> _What you have to do_:
Give back exactly the lines from the line that contains "condition names the" to the last line of the listing below, inclusive, and no others.

> _Listed records_:
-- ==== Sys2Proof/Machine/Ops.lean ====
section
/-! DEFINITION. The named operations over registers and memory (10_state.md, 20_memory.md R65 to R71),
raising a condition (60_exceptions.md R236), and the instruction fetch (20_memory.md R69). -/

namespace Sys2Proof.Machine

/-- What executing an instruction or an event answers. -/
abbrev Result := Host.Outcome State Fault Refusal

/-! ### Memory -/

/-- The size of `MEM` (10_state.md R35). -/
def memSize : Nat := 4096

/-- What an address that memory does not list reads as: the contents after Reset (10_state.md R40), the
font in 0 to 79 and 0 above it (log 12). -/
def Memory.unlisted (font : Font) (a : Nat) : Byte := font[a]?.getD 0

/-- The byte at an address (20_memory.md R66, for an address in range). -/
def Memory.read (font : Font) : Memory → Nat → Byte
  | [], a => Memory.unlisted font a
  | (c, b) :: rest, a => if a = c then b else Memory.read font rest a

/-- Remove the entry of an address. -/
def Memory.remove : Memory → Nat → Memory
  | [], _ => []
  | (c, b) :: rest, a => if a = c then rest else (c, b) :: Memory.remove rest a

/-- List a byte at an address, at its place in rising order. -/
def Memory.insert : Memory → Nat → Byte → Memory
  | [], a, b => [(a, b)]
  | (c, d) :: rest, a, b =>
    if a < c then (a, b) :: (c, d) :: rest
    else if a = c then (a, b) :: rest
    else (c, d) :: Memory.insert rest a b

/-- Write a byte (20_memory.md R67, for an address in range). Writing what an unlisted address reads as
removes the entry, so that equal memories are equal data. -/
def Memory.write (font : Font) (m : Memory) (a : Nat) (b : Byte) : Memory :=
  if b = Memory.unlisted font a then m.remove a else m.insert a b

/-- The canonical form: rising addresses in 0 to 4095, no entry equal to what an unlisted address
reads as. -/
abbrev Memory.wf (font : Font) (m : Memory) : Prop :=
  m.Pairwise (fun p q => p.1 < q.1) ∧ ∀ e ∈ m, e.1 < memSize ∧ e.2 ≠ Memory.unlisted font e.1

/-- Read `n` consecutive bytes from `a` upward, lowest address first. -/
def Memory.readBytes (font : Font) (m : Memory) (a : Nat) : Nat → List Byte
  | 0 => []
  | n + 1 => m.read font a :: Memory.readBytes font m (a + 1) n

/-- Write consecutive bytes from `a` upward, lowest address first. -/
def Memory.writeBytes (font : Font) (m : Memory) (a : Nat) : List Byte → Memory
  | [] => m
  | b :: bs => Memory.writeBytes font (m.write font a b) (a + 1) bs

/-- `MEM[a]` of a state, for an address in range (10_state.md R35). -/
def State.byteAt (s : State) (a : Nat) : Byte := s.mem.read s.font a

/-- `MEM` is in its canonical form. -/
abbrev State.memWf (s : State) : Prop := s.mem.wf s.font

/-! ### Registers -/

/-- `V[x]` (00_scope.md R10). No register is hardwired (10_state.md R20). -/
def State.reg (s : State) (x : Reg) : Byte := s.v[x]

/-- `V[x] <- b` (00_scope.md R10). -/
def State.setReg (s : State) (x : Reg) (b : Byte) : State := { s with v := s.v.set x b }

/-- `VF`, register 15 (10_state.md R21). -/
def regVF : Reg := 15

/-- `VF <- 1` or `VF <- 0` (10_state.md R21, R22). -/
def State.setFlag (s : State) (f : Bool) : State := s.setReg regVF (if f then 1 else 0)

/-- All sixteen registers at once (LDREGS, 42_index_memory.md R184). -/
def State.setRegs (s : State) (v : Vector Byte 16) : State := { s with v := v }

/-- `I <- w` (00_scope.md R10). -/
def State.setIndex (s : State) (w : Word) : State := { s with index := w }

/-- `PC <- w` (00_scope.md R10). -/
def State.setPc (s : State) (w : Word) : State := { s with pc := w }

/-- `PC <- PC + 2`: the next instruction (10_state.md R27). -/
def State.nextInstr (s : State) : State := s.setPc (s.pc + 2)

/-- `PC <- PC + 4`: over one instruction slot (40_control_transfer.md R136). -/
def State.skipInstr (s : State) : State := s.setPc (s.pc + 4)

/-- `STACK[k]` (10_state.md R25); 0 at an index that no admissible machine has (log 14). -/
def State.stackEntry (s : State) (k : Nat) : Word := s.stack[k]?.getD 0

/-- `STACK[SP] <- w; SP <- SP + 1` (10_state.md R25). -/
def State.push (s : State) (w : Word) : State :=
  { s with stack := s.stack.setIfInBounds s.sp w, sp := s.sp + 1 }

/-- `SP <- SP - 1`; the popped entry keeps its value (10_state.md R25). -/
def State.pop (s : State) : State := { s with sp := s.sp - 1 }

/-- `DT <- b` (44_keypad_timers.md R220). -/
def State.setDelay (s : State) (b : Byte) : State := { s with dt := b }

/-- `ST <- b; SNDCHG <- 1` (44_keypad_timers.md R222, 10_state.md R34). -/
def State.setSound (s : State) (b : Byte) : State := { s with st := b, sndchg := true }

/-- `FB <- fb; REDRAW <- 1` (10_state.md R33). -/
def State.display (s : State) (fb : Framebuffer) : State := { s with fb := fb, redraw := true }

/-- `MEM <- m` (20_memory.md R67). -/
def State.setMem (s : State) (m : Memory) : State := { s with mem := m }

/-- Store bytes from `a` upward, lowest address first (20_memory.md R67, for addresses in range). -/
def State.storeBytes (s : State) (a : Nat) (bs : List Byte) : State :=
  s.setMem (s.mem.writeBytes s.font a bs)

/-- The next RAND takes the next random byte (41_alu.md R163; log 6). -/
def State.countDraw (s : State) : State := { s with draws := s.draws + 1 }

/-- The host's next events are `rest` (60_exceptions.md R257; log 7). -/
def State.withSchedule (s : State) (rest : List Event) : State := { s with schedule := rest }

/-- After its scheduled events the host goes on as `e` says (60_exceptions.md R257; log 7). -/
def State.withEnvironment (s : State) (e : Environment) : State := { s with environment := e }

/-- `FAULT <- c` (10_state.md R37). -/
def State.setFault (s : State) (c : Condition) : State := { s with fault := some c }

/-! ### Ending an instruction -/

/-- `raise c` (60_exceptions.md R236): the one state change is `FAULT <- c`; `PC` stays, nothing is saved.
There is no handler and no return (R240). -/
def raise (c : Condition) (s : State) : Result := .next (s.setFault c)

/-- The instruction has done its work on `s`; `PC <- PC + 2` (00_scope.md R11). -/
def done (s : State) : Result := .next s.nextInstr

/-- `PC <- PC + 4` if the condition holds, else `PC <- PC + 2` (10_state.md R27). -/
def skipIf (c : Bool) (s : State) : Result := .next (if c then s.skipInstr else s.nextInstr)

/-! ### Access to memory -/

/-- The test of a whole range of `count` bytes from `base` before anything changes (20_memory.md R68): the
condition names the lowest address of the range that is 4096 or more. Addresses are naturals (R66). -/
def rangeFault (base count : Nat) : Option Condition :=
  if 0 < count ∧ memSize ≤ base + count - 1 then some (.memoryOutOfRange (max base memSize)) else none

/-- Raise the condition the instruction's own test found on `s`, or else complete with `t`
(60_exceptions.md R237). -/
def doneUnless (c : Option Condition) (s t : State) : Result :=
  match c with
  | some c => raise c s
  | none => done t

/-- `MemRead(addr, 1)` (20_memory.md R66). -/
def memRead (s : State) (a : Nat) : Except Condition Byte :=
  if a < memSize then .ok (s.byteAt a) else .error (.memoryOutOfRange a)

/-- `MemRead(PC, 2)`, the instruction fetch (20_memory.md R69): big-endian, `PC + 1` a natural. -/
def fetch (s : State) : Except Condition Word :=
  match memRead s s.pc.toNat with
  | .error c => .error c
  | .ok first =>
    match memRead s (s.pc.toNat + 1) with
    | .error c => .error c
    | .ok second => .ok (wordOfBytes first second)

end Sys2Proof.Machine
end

> _The completed task_:
condition names the lowest address of the range that is 4096 or more. Addresses are naturals (R66). -/
def rangeFault (base count : Nat) : Option Condition :=
  if 0 < count ∧ memSize ≤ base + count - 1 then some (.memoryOutOfRange (max base memSize)) else none

/-- Raise the condition the instruction's own test found on `s`, or else complete with `t`
(60_exceptions.md R237). -/
def doneUnless (c : Option Condition) (s t : State) : Result :=
  match c with
  | some c => raise c s
  | none => done t

/-- `MemRead(addr, 1)` (20_memory.md R66). -/
def memRead (s : State) (a : Nat) : Except Condition Byte :=
  if a < memSize then .ok (s.byteAt a) else .error (.memoryOutOfRange a)

/-- `MemRead(PC, 2)`, the instruction fetch (20_memory.md R69): big-endian, `PC + 1` a natural. -/
def fetch (s : State) : Except Condition Word :=
  match memRead s s.pc.toNat with
  | .error c => .error c
  | .ok first =>
    match memRead s (s.pc.toNat + 1) with
    | .error c => .error c
    | .ok second => .ok (wordOfBytes first second)

end Sys2Proof.Machine
end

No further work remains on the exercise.